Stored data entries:
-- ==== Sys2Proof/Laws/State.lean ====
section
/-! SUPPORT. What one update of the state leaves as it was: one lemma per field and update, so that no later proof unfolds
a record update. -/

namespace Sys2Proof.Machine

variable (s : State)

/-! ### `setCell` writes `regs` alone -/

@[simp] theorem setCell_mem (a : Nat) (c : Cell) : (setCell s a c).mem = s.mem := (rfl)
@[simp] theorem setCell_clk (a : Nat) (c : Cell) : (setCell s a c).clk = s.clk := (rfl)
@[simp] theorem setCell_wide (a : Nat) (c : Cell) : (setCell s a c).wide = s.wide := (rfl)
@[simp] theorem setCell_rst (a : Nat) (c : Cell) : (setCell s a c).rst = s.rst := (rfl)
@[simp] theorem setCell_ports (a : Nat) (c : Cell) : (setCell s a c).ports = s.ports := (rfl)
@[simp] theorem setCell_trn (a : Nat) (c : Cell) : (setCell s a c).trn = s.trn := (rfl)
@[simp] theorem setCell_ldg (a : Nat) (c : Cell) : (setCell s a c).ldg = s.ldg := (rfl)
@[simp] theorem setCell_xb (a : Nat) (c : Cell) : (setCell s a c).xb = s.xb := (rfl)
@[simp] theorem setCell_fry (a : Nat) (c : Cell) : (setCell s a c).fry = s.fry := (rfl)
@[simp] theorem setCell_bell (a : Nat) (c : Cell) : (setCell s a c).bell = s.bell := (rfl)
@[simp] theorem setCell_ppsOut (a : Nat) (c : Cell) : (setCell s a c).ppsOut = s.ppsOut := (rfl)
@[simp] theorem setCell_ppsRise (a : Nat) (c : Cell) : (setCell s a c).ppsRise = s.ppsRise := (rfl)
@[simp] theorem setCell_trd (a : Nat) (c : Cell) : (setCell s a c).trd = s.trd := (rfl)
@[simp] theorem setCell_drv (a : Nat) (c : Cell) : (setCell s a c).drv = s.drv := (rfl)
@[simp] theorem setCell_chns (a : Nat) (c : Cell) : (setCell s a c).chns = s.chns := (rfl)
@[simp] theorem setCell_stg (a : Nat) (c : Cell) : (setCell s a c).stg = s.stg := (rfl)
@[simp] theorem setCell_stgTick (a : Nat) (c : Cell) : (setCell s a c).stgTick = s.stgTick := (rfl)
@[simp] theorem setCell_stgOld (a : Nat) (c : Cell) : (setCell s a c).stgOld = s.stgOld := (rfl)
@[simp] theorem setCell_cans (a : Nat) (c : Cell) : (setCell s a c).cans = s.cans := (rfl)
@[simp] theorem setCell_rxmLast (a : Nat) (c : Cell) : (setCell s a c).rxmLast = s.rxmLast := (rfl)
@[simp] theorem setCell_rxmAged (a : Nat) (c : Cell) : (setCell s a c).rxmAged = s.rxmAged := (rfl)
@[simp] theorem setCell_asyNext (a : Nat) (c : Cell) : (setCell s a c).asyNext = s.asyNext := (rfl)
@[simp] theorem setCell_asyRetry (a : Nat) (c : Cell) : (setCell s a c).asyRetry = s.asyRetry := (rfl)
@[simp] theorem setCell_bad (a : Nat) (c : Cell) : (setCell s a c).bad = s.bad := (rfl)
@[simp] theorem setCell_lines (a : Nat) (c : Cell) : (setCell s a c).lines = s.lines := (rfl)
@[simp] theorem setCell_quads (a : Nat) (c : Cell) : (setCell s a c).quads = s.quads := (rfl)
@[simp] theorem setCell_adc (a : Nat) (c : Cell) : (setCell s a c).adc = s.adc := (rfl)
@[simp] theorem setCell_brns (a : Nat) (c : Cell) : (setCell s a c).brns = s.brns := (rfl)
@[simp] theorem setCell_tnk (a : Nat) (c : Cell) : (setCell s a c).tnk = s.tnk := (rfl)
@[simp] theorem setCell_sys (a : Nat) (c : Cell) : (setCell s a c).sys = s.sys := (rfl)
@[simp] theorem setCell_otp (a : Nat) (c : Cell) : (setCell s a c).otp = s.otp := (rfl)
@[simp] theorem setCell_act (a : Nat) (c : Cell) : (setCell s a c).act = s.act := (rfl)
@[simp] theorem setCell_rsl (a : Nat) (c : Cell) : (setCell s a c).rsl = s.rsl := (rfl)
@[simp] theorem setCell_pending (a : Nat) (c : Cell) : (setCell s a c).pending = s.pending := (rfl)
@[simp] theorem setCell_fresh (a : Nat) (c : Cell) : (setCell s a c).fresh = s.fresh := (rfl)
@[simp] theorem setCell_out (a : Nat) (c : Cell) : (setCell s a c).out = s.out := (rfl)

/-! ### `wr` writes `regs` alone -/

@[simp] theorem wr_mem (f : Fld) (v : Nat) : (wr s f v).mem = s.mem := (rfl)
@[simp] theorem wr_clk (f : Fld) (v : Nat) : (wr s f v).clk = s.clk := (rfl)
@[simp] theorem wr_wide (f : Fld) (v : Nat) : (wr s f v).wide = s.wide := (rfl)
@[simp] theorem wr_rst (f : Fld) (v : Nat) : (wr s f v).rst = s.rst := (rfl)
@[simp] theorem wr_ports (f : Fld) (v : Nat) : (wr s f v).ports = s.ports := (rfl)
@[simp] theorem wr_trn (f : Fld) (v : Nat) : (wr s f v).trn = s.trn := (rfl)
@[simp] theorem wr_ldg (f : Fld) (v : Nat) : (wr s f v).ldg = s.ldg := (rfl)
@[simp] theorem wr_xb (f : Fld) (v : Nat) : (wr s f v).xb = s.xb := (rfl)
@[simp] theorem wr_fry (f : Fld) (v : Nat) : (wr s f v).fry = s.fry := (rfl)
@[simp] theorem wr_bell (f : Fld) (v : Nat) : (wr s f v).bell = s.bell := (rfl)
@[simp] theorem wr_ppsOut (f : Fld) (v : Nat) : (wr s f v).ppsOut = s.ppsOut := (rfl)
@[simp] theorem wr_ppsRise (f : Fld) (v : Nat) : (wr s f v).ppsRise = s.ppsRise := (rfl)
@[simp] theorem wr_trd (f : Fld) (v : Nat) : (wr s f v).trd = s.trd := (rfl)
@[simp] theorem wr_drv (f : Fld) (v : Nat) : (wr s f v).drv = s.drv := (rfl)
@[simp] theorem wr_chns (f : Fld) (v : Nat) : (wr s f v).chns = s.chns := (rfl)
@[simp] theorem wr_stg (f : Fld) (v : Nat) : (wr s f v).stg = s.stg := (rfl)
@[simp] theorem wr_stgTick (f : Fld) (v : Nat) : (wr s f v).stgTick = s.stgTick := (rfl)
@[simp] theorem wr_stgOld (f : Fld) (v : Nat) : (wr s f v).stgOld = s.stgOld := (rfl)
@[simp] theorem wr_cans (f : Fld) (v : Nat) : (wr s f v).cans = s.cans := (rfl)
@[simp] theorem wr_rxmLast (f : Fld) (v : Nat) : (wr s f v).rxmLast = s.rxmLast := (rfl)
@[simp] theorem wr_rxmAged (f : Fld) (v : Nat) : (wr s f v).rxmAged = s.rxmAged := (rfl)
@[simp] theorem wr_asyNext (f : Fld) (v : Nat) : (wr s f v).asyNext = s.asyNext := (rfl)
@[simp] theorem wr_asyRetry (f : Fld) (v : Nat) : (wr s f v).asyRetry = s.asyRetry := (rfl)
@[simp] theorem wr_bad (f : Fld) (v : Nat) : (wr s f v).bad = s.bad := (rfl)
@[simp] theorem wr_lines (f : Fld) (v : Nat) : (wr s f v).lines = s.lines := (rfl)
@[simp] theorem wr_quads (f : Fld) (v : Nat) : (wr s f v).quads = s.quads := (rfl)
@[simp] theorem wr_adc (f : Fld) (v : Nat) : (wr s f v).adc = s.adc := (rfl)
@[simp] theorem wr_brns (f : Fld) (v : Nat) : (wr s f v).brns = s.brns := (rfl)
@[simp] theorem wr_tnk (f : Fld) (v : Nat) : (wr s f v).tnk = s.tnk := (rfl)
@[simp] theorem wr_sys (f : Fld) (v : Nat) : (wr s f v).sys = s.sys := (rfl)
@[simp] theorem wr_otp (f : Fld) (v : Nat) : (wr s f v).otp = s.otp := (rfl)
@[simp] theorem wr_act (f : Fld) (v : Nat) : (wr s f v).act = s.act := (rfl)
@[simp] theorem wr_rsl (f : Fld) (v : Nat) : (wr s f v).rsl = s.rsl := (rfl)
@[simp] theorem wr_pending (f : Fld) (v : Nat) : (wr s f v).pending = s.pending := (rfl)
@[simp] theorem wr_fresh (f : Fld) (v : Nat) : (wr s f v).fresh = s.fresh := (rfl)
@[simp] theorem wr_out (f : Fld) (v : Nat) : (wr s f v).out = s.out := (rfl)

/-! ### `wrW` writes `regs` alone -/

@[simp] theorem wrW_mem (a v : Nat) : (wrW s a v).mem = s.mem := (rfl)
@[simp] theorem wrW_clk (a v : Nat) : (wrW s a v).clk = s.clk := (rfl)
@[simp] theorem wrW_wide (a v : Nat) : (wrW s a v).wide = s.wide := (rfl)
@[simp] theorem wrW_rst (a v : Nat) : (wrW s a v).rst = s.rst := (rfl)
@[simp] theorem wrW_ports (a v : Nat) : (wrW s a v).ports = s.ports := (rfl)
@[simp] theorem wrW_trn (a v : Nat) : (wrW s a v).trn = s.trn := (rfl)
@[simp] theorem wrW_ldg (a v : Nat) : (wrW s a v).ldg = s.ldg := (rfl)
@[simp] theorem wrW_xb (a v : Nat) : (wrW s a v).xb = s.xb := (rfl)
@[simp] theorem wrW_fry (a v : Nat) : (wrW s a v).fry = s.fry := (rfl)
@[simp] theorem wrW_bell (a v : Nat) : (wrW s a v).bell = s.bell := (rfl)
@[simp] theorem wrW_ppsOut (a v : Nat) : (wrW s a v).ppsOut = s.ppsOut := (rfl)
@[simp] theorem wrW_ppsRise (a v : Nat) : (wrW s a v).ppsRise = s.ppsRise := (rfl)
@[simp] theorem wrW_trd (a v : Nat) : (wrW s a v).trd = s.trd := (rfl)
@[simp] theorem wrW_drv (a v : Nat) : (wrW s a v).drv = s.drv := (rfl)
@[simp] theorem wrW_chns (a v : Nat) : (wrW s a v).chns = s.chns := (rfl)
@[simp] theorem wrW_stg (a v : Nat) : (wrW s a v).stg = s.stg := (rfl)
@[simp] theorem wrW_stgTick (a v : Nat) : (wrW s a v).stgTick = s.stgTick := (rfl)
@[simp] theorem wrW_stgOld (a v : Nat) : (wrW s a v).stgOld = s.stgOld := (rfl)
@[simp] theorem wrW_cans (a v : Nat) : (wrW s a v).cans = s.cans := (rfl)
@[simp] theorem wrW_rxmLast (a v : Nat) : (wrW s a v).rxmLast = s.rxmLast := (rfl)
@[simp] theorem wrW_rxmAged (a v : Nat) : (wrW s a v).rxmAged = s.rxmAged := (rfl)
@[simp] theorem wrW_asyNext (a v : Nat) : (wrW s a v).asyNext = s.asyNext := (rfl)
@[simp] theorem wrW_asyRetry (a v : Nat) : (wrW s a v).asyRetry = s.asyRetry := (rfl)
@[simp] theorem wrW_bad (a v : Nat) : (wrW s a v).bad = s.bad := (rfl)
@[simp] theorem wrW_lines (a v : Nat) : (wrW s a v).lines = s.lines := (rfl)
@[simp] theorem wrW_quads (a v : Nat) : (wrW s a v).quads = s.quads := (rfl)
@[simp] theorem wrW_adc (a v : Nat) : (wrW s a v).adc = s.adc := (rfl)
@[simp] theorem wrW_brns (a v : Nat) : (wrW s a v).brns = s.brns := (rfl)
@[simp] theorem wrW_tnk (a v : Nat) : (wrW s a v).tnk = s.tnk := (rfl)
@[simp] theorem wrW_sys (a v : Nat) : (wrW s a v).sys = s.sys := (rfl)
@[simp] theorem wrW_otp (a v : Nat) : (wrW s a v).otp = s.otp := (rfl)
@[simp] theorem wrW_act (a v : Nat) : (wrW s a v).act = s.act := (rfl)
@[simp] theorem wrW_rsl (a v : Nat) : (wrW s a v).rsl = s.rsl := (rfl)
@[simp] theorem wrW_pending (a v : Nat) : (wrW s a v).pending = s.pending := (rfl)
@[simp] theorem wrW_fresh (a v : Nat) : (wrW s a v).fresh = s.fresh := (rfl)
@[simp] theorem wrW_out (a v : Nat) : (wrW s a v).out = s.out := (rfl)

WHAT THIS TASK INVOLVES >>
Establish how many lines of the records contain the string "asyRetry" and state that number without elaboration.

RESULT OF THIS TASK >>
3